Duan, J., Grove, J., Demontis, D., Satterstrom, F. K., Fu, J. M., Carey, C. E., Sanders, S. J., Devlin, B., Roeder, K., Buxbaum, J., Robinson, E., Talkowski, M., Neale, B. M., Daly, M., & Børglum, A. (2025). Dissecting the contribution of rare coding variants to risk of autism and ADHD. European Neuropsychopharmacology, 99(S1), 96–97. https://doi.org/10.1016/j.euroneuro.2025.08.184

Overview

This study looked at how rare changes in genes contribute to autism spectrum disorder (ASD) and attention-deficit/hyperactivity disorder (ADHD)—two conditions that often overlap. Researchers wanted to understand whether these rare genetic changes affect both disorders in similar ways and whether some genes increase risk for both.

Background

ASD and ADHD are both highly heritable, meaning genetics play a major role in their development. Past studies showed that rare protein-truncating variants—genetic changes that disrupt how a gene works—are more common in people with either disorder.

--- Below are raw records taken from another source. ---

-- ==== Sys2Proof/Laws/PerInstr.lean ====
section
/-! SUPPORT. For every instruction: its encoding is as many words as its selector asks for (R121, R123, R130, R136). -/

namespace Sys2Proof

/-- The words of an encoding are one item. -/
def oneItem (ws : List Half) : Prop := ∃ h t, ws = h :: t ∧ itemWords h = ws.length

theorem itemWords_of (w : Half) (r : Nat) (h : w.toNat % 4 = r) : itemWords w = if r = 2 then 2 else if r = 3 then 16 else 1 := by
  subst h; unfold itemWords; split <;> simp_all

theorem oneItem_w32 (maj fn b a d : Nat) : oneItem (w32 maj fn b a d) :=
  ⟨_, _, rfl, by rw [itemWords_of _ 0 (by rw [BitVec.toNat_ofNat]; omega)]; rfl⟩

theorem oneItem_w64 (maj c b a d v : Nat) : oneItem (w64 maj c b a d v) :=
  ⟨_, _, rfl, by rw [itemWords_of _ 2 (by rw [BitVec.toNat_ofNat]; omega)]; rfl⟩

theorem oneItem_recWords (q opn : Nat) (r : Rec) : oneItem (recWords q opn r) :=
  ⟨_, _, rfl, by rw [itemWords_of _ 3 (by rw [BitVec.toNat_ofNat]; omega)]; rfl⟩

theorem oneItem_mod (v : Half) (h : v.toNat % 4 = 1) : oneItem [v] := ⟨_, _, rfl, by rw [itemWords_of _ 1 h]; rfl⟩

namespace Laws.ItemWords

/-- An event has no words; what encodes an instruction is one item. -/
def Statement (i : Instr) : Prop := ∀ v : Half, (i = .mod → v.toNat % 4 = 1) → encode i v = [] ∨ oneItem (encode i v)
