/-- With the three theorems above: a configuration, a kick, a second reading, and one that reads zeros. -/
theorem witness_LaunchQueue :
    (let s := { opened id with arg := { v := 0x500000001 } }; s.windows = true ∧ (s.ctx 0).launches = [] ∧ 1 ≤ s.arg.v.toNat % 16 ∧ s.arg.v.toNat % 16 ≤ 12)
    ∧ (let s := launchQueue 1 launchBytes id; let c := s.ctx 0; let v := s.arg.v.toNat; let q := (c.fetched + 1) % 2 ^ 32
      s.windows = true ∧ c.lqCfg.getLsbD 8 = true ∧ v % 2 ^ 32 ≠ c.kicked ∧ lowI ((v % 2 ^ 32 : Nat) - (c.fetched : Int)) 32 ≤ 2 ^ (c.lqCfg.toNat % 16)
        ∧ c.fetching = false ∧ c.stopFetch = false ∧ v % 2 ^ 32 = q
        ∧ 512 * fld c.lqBase.toNat 9 41 + 512 * (q % 2 ^ (c.lqCfg.toNat % 16)) = 0x40200 ∧ q = 1)
    ∧ (let s := launchQueue 1 launchBytes (fun c => { c with fetching := true, kicked := 1 }); let c := s.ctx 0; let q := (c.fetched + 1) % 2 ^ 32
      c.fetching = true ∧ c.stopFetch = false ∧ c.kicked = q ∧ 1 ≤ c.lqCfg.toNat % 16
        ∧ 512 * fld c.lqBase.toNat 9 41 + 512 * (q % 2 ^ (c.lqCfg.toNat % 16)) = 0x40200)
    ∧ (let s := launchQueue 1 [] (fun c => { c with fetching := true, kicked := 1 }); (s.ctx 0).tries < 8 ∧ (0 : Nat) ≠ ((s.ctx 0).fetched + 1) % 2 ^ 32) := by
  decide +kernel

theorem witness_LaunchQueue_end :
    let s := (running id).upd (fun B => { B with st := .idle }); let c := s.ctx 0; let l := s.launch 0 0
    l.st = .running ∧ s.nodeZero 0 0 = true ∧ c.pnd = false ∧ c.frozen = false ∧ l.det = false ∧ s.dueBars 0 = [] ∧ c.rdn = 0 ∧ l.rdnC = none ∧ l.recovery = false
      ∧ (∀ b ∈ s.ctxBerths 0, (s.berth b).lsl = 0 → (s.berth b).st ≠ .place)
      ∧ ∃ u, (s.publishLaunch l ((s.ctxBerths 0).filter (fun b => (s.berth b).lsl == 0))).writeVA2 0 (l.rcd / 2 ^ 512 % 2 ^ 64)
          (leBytes (l.seq + (if c.cki &&& 0x9B = 0 then 0 else 2 ^ 32)) 8) = .ok u := by
  exact ⟨by decide +kernel, by decide +kernel, by decide +kernel, by decide +kernel, by decide +kernel, by decide +kernel, by decide +kernel, by decide +kernel,
    by decide +kernel, by decide +kernel, ok_of (by decide +kernel)⟩

/-- Context 0 with a pre-emption pending that has reached the stacks of the given mask, its one strand as given. -/
def preempted (k : Nat) (f : Berth → Berth) (g : Ctx → Ctx) : State :=
  (handled.updCtx 0 (fun c => g { c with pnd := true, arrivedStk := k })).upd f

/-- A request; a resume; a stack without strands of the context; strands that switch at once; one with a hint bound; its expiry. -/
theorem witness_Preemption :
    (let s := opened id; let c := s.ctx 0; s.windows = true ∧ c.pnd = false ∧ c.svd = false ∧ c.resuming = false ∧ s.parked = [])
    ∧ (let s := opened (fun c => { c with svd := true, savedBerths := [0] }); let c := s.ctx 0
      s.windows = true ∧ c.svd = true ∧ c.svdOpen = false ∧ c.resuming = false ∧ bitN c.flt.toNat 0 = false ∧ ∀ b ∈ c.savedBerths, s.corePresent (coreOf b) = true)
    ∧ (let s := { (base.updCtx 15 (fun c => { c with pnd := true })) with arg := { ctx := 15 } }; let c := s.ctx 15
      c.pnd = true ∧ bitN c.arrivedStk s.arg.stk = false ∧ s.up s.arg.stk = true
        ∧ (∀ b ∈ s.heldBerths 15, stackOf b ≠ s.arg.stk ∧ (s.berth b).sw.asked = false) ∧ ∀ b ∈ s.ctxBerths 15, s.gangWait b = none)
    ∧ (∀ st ∈ [BState.idle, .wait, .run], let s := preempted 0 (fun B => { B with st := st }) id; let B := s.berth 0; let c := s.ctx 0
      c.pnd = true ∧ bitN c.arrivedStk s.arg.stk = false ∧ s.up s.arg.stk = true ∧ s.heldBerths 0 = [0] ∧ stackOf 0 = s.arg.stk ∧ s.untraced 0
        ∧ B.outLoad = none ∧ s.gangWait 0 = none ∧ B.pq = none ∧ s.cBusy 0 = false ∧ c.pbnd.toNat % 2 ^ 32 = 0)
    ∧ (preempted 0 id id).berthsInOrder
    ∧ (let s := preempted 0 id (fun c => { c with pbnd := 100 }); let B := s.berth 0; let c := s.ctx 0
      B.st = .run ∧ B.haltF = false ∧ B.dbg.stp = false ∧ c.cfault = false ∧ c.pbnd.toNat % 2 ^ 32 ≠ 0 ∧ s.heldBerths 0 = [0] ∧ s.untraced 0)
    ∧ (let s := preempted 1 (fun B => { B with sw := { B.sw with asked := true } }) id; let B := s.berth s.arg.b
      s.heldBerths B.ctx = [0] ∧ B.st = .run ∧ B.sw.asked = true ∧ s.untraced B.ctx ∧ B.outLoad = none ∧ B.pq = none
        ∧ s.cBusy 0 = false ∧ s.up (stackOf 0) = true) := by
  simp only [State.untraced, State.berthsInOrder]; decide +kernel

/-- A live map of one register at 0x30000, named at pc 0. -/
def liveAt : State :=
  { preempted 1 (fun B => { B with sw := { B.sw with asked := true } })
      (fun c => { c with livemaps := [(0, 0x1000, 0x30000, 0x100)] }) with
    mem := memPut handled.mem 0x30000 (leBytes 1 4 ++ leBytes 8 4 ++ leBytes 2 8), ir := [0, 0] }

theorem witness_Preemption_live :
    (base.writeback 0).me.sw.asked = false
    ∧ (let u := liveAt.writeback 0
      u.me.sw.asked = true ∧ u.untraced u.myCtx ∧ u.me.outLoad = none
        ∧ (u.liveMap u.myCtx u.me.unitPc.toNat u.imm32.toNat).isSome = true) := by
  simp only [State.untraced]; decide +kernel

/-- A saved strand whose register 5 is parked in the bank of berth 1. -/
theorem witness_Preemption_parked :
    let s := opened (fun c => { c with savedState := [(0, { Berth.zero with spill := [(5, inBank 1 5)] })] }); let c := s.ctx 0
    s.windows = true ∧ s.parked.filter (fun x => x.1 == 0) = [(0, 0, 5, inBank 1 5)] ∧ c.savedState ≠ []
      ∧ ((match s.writeVA2 0 (c.strandVa 0 + 0x100 + 8 * 5) (leBytes (s.parkedValue 0 (inBank 1 5)).toNat 8) with
        | .ok u => (u.writeVA2 0 (c.strandVa 0 + 0x580 + 8 * 5) (leBytes inMemory.toNat 8)).toOption.isSome
        | .error _ => false) = true) := by decide +kernel

/-- Context 15 over a pinned page, with a saved strand whose berth waits for it. -/
def resumable : State :=
  ({ base.updCtx 15 (fun c => { c with
      resuming := true, svd := true, ptroot := 0x100000, savedBerths := [0], savedCores := [(0, Core.zero)], savedState := [(0, Berth.zero)],
      launches := [{ launch1 with st := .saved }] }) with
    mem := memPut base.mem 0x100000 (leBytes 0x5F 8), arg := { ctx := 15 } } : State).setBerth 0 { Berth.zero with st := .restore, ctx := 15 }

theorem witness_Preemption_resume :
    (let s := resumable; let c := s.ctx 15
     c.resuming = true ∧ s.drn = false ∧ s.windowRoom 15 = true
      ∧ (∀ b ∈ c.savedBerths, (s.berth b).st = .restore ∧ (s.berth b).ctx = 15 ∧ s.corePresent (coreOf b) = true)
      ∧ ((match eachOk c.savedCores s (fun s x => s.loadCore 15 x.1 x.2) with
        | .ok u => match u.loadContext 15 with
          | .ok v => match eachOk c.savedState v (fun s x => s.loadStrand 15 x.1 x.2) with
            | .ok w => decide (w.dueBars 15 = [] ∧ (w.ctx 15).kicked = (w.ctx 15).fetched)
            | .error _ => false
          | .error _ => false
        | .error _ => false) = true))
    ∧ ∃ m, resumable.loadRange 15 ((resumable.ctx 15).strandVa 0) 0 0x2000 2 = .ok m :=
  ⟨by decide +kernel, ok_of (by decide +kernel)⟩

/-- A context without strands over a pinned page, that can be saved. -/
def saveable : State :=
  { base.updCtx 15 (fun c => { c with pnd := true, arrivedStk := 15, ptroot := 0x100000 }) with
    mem := memPut base.mem 0x100000 (leBytes 0x5F 8), arg := { ctx := 15 } }

theorem witness_Preemption_save :
    let s := saveable; let u := s.switchAll 15
     (s.ctx 15).pnd = true ∧ u.canSave 15 = true ∧ (s.ctx 15).pendFault = none
      ∧ ((match (((u.heldBerths 15).foldl (fun x b => x.drainStores b) (u.updCtx 15 (fun c => { c with savedBerths := u.heldBerths 15 }))).spillMaps
          (u.heldBerths 15) s.arg.v s.arg.flag).saveMem 15 (u.heldBerths 15) with
        | .ok (some _) => true
        | _ => false) = true) := by decide +kernel

/-- Tag 4095 of context 0, whose results are concatenated into memory at 0x40. -/
def meetTag (q0 q1 : List MeetOp) : State :=
  base.updCtx 0 (fun c => { c with tags := [(4095, { regTag with q0 := q0, q1 := q1, n0 := 1 })] })

/-- An operand of side 0 for it, and one of side 1 that waits. -/
def meetMsg : MeetMsg := ⟨0, 4095, 0, [1, 2], false, 0, 0, 0, false, false, 0⟩
def meetOp : MeetOp := ⟨0, [3, 4], false, 0, none, true, 0, 0⟩

theorem witness_Deliveries :
    (∀ q ∈ [[], [meetOp]], let s := { meetTag [] q with meets := [meetMsg] }; let T := s.tag 0 4095
      s.meets[s.arg.k]? = some meetMsg ∧ s.meets.take s.arg.k = [] ∧ s.meetClassAhead 0 0 0 = false ∧ s.heldAt 0 = [] ∧ T.alloc = true
        ∧ (s.launchOf meetMsg.berth).det = false ∧ meetMsg.side = 0 ∧ meetMsg.pz = false ∧ T.q1 = q ∧ (s.stack meetMsg.lock).meetSlots < 512)
    ∧ (meetOp.lock = meetMsg.lock ∧ meetOp.stored = true ∧ meetOp.spilled = none ∧ meetOp.pz = false)
    ∧ regTag.op = 3 := by decide +kernel

/-- A result on its way; an operand without a slot; bytes for a ring; an image for a core that is another context's, and for its own. -/
theorem witness_Deliveries_more :
    (let o : MeetOut := ⟨0, 4095, [1, 2, 3, 4], false, false, 0, 0, 0⟩; let s := { meetTag [] [] with mouts := [o] }; let T := s.tag 0 4095
      s.mouts[s.arg.k]? = some o ∧ (s.ctx 0).pendFault = none ∧ (s.ctx 0).frozen = false ∧ T.dring = false ∧ T.ben = false
        ∧ s.mouts.take s.arg.k = [] ∧ s.meetClassAhead o.stk (s.goesTo o) o.iss = false
        ∧ (State.writeVAby (State.storeBy (threadOf 0 s.ev 4) 0) s 0 (fld T.dest.toNat 0 50) o.data 3).toOption.isSome = true)
    ∧ (let s := { (meetTag [{ meetOp with stored := false }] []).updCtx 0 (fun c => { c with morph := 0x1000000000000 }) with arg := { tag := 4095 } }
      (s.tag 0 4095).opAt s.arg.side s.arg.k = some { meetOp with stored := false } ∧ (s.stack meetOp.lock).meetSlots < 512
        ∧ s.heldLongest 0 = some (0, 4095, 0, { meetOp with stored := false }) ∧ s.heldAt 0 = [(0, 4095, 0, { meetOp with stored := false })]
        ∧ fld (s.ctx 0).morph.toNat 48 16 ≠ 0 ∧ ∀ l ∈ (s.ctx 0).launches, l.resident = true → l.det = false)
    ∧ (let m : RingMsg := ⟨0, 0, 0, List.replicate 64 7, false, 1, 0, 0, []⟩; let s := { (ringOf id).updCore 0 (fun c => { c with held := some 0 }) with rmsgs := [m] }
       let r := (s.core 0).ring 0
       s.rmsgs[s.arg.k]? = some m ∧ s.rmsgs.take s.arg.k = [] ∧ s.meetClassAhead 0 0 0 = false ∧ ringEn r.desc = true
        ∧ (s.core 0).held = some m.ctx ∧ m.data.length ≤ ringSz r.desc ∧ r.used < ringN r.desc ∧ (s.launch m.ctx m.lsl).det = false)
    ∧ (let m : McMsg := ⟨0, 0, 1, 0, 0x3FFFFD, [1, 2, 3], 0, false, false, 0, []⟩; let s := { base with mcs := [m] }
      s.mcs[s.arg.k]? = some m ∧ (∀ x ∈ s.mcs.take s.arg.k, x.berth = m.berth → x.core ≠ m.core ∧ x.issue ≠ m.issue) ∧ m.last = false
        ∧ (s.core m.core).held ≠ some m.ctx ∧ ((s.updCore 1 (fun c => { c with held := some 0 })).core m.core).held = some m.ctx
        ∧ m.tail = 0 ∧ (s.core m.core).mcb.toNat + m.lo + m.data.length ≤ 0x400000) := by decide +kernel

/-- Two stacks with verified images in one view. -/
def paired : State :=
  let s := { base with vnum := 1, live := 3 }
  (s.setStack 0 { s.stack 0 with image := [1] }).setStack 1 { s.stack 1 with image := [1], power := true, tst := false, tested := true }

This research expanded on earlier work by analyzing a much larger group to see:

  1. How much rare variants contribute to overall genetic risk
  2. How strongly ASD and ADHD share these rare genetic influences
  3. Which specific genes are involved

Methods

  • Sample: 25,208 people from the Danish iPSYCH project
    • 7,119 with autism only
    • 5,598 with ADHD only
    • 3,794 with both autism and ADHD
    • 8,697 without either condition (controls)
  • Researchers studied each person’s exome—the protein-coding part of the genome—to identify rare harmful mutations.
  • They compared genetic patterns between groups and tested how much these rare variants explain the risk for each disorder.

Results

  • All three clinical groups (autism, ADHD, and both) had a similar increase in rare damaging variants compared to controls.
  • There were no major genetic differences between autism-only and ADHD-only groups, suggesting strong genetic overlap.
  • Rare variants explained about 1.8% of autism risk and 3.2% of ADHD risk—a small but meaningful share of each condition’s heritability.
  • The genetic correlation between autism and ADHD was 0.46, almost identical to previous results from common genetic variants, showing consistency across genetic types.
  • Researchers identified eight specific genes associated with both conditions:
    • MAP1A, a previously known shared gene
    • Seven new genes, several already linked to neurodevelopmental disorders, and one never before connected to either condition.

Discussion

The findings confirm that autism and ADHD share significant rare genetic roots, reinforcing earlier evidence that the two conditions have overlapping biology.

At the same time, researchers note the need to study what’s distinct about each disorder and to explore whether genetic effects differ between males and females.

These results highlight that both common and rare genetic variations contribute to a shared neurodevelopmental spectrum.

Empowering Takeaways

  • Autism and ADHD share deep biological links. Many of the same rare genetic factors influence both conditions.
  • Rare doesn’t mean unimportant. Even though these variants are uncommon, their effects can be significant.
  • Genetics is only part of the story. While genes create vulnerability, environment and experience shape how traits appear.
  • Shared genes help explain overlap. Understanding these connections could lead to more accurate diagnoses and more tailored supports in the future.